** Opening The input block **
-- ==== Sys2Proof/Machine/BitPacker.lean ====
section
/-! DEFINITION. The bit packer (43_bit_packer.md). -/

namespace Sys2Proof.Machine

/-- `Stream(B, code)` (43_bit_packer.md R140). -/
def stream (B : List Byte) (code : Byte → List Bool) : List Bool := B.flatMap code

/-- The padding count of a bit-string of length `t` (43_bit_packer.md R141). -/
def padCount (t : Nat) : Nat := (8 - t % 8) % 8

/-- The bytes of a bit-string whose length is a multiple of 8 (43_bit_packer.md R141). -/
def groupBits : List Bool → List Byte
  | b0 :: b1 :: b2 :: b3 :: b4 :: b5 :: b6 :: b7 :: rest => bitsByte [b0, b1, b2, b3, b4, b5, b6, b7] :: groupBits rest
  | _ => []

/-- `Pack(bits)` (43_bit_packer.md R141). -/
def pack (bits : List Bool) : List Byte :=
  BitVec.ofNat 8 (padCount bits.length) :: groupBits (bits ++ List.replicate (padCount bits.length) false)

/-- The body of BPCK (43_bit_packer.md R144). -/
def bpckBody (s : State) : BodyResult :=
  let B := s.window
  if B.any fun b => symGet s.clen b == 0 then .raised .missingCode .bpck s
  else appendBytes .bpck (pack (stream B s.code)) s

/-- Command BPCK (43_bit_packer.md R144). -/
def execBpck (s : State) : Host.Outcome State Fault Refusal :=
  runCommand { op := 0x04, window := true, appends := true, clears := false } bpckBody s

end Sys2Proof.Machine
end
** Closing The input block **
** Opening The input block **
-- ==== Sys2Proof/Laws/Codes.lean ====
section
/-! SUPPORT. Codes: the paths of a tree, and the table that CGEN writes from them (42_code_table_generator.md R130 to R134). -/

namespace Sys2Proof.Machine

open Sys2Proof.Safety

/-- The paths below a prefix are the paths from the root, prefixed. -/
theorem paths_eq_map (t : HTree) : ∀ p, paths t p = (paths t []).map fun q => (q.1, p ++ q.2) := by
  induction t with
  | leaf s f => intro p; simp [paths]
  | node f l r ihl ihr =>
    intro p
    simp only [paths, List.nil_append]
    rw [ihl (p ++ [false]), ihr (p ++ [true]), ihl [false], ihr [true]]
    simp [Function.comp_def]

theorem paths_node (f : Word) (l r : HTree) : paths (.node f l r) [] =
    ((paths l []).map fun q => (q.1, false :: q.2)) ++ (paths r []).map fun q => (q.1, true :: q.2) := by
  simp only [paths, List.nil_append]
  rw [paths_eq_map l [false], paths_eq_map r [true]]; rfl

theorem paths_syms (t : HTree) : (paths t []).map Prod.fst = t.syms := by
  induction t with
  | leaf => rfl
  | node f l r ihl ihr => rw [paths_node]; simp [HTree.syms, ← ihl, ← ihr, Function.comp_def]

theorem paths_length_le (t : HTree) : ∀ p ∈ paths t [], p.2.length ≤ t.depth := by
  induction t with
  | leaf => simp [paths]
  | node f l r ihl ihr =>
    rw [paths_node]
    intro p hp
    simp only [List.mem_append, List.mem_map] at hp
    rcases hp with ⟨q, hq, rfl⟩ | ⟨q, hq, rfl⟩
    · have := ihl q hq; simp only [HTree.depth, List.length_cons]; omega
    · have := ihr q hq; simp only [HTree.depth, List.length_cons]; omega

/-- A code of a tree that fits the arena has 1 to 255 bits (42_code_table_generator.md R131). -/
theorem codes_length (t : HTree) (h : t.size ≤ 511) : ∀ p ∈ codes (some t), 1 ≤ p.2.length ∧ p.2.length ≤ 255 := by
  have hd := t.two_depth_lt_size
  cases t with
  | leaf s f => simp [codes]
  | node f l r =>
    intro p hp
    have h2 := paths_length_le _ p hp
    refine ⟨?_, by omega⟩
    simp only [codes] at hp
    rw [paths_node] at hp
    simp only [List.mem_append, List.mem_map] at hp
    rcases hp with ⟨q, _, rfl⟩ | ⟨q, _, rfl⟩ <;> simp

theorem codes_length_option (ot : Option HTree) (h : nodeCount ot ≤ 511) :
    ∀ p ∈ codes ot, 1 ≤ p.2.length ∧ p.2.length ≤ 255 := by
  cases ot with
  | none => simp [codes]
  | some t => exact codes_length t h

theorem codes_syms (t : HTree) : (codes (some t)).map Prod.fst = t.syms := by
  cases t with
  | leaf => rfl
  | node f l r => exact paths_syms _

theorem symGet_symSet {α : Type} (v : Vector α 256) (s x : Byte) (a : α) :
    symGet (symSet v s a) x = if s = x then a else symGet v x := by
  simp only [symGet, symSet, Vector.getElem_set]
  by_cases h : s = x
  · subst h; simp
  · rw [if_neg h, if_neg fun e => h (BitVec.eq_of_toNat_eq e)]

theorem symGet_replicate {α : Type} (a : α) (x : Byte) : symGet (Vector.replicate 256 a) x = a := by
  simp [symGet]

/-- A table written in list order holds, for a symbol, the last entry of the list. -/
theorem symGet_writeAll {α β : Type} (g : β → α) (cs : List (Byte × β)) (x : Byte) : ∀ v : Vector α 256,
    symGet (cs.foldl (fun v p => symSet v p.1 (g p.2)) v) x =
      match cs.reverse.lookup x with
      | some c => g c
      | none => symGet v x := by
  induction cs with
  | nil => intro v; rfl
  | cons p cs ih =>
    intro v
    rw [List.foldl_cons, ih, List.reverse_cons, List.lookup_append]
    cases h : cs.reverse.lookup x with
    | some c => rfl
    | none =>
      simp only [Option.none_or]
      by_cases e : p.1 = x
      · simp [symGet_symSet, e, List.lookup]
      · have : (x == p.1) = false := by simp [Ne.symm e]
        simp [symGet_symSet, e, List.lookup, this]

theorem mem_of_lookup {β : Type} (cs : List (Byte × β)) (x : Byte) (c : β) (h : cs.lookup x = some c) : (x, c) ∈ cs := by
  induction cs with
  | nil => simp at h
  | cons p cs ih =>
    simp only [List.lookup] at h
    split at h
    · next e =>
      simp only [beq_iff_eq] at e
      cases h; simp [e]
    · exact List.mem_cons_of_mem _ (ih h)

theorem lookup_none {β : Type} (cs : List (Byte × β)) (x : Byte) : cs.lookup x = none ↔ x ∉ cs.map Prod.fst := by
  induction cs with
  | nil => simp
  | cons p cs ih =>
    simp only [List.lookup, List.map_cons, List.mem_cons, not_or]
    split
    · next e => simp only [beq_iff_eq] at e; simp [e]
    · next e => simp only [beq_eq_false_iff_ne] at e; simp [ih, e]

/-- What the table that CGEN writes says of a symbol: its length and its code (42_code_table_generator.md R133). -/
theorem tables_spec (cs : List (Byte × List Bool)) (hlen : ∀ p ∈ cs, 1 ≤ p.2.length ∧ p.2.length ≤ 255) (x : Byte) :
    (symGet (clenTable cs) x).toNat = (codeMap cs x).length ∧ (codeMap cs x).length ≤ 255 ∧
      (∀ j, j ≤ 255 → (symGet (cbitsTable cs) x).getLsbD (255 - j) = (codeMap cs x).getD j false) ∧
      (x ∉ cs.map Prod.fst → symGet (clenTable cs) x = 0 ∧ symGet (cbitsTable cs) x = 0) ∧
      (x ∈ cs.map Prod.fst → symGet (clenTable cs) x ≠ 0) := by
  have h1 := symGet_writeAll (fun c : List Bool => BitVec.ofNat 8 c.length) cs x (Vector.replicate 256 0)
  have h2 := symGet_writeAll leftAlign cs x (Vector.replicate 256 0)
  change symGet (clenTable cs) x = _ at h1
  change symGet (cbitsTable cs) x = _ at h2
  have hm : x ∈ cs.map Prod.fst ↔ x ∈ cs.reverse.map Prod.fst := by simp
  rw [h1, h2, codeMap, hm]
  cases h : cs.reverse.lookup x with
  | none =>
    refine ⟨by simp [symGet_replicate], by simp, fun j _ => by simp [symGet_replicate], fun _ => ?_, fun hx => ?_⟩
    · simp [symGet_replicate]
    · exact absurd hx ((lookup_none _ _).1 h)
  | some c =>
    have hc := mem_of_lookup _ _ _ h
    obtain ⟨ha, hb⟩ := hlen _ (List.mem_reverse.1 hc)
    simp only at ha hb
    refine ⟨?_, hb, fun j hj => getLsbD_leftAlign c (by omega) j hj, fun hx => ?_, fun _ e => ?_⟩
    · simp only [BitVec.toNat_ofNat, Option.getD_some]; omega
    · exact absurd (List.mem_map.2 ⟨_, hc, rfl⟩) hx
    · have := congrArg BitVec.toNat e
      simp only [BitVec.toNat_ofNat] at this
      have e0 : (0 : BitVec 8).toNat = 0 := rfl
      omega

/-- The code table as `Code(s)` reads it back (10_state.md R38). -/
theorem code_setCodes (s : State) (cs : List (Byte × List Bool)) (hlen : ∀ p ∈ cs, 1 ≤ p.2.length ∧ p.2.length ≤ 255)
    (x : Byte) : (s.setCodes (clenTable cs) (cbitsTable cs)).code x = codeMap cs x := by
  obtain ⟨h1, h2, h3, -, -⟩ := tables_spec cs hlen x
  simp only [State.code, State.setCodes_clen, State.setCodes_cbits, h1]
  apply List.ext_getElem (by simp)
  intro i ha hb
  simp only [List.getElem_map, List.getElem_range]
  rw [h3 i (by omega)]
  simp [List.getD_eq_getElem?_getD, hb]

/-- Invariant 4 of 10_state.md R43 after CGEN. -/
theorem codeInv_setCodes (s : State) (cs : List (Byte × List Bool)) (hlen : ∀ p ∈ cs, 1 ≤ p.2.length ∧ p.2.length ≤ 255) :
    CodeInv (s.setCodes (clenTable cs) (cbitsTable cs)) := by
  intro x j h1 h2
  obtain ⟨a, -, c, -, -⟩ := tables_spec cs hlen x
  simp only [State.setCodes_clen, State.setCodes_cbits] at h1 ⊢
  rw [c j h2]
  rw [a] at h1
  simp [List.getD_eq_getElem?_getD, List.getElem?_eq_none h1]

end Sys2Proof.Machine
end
** Closing The input block **
» What is expected
Take the lines above from the one containing "-- ==== Sys2Proof/Laws/Codes.lean" down to the one containing "theorem paths_node (f", and transcribe them exactly, both ends included.

» Answer to this problem
-- ==== Sys2Proof/Laws/Codes.lean ====
section
/-! SUPPORT. Codes: the paths of a tree, and the table that CGEN writes from them (42_code_table_generator.md R130 to R134). -/

namespace Sys2Proof.Machine

open Sys2Proof.Safety

/-- The paths below a prefix are the paths from the root, prefixed. -/
theorem paths_eq_map (t : HTree) : ∀ p, paths t p = (paths t []).map fun q => (q.1, p ++ q.2) := by
  induction t with
  | leaf s f => intro p; simp [paths]
  | node f l r ihl ihr =>
    intro p
    simp only [paths, List.nil_append]
    rw [ihl (p ++ [false]), ihr (p ++ [true]), ihl [false], ihr [true]]
    simp [Function.comp_def]

theorem paths_node (f : Word) (l r : HTree) : paths (.node f l r) [] =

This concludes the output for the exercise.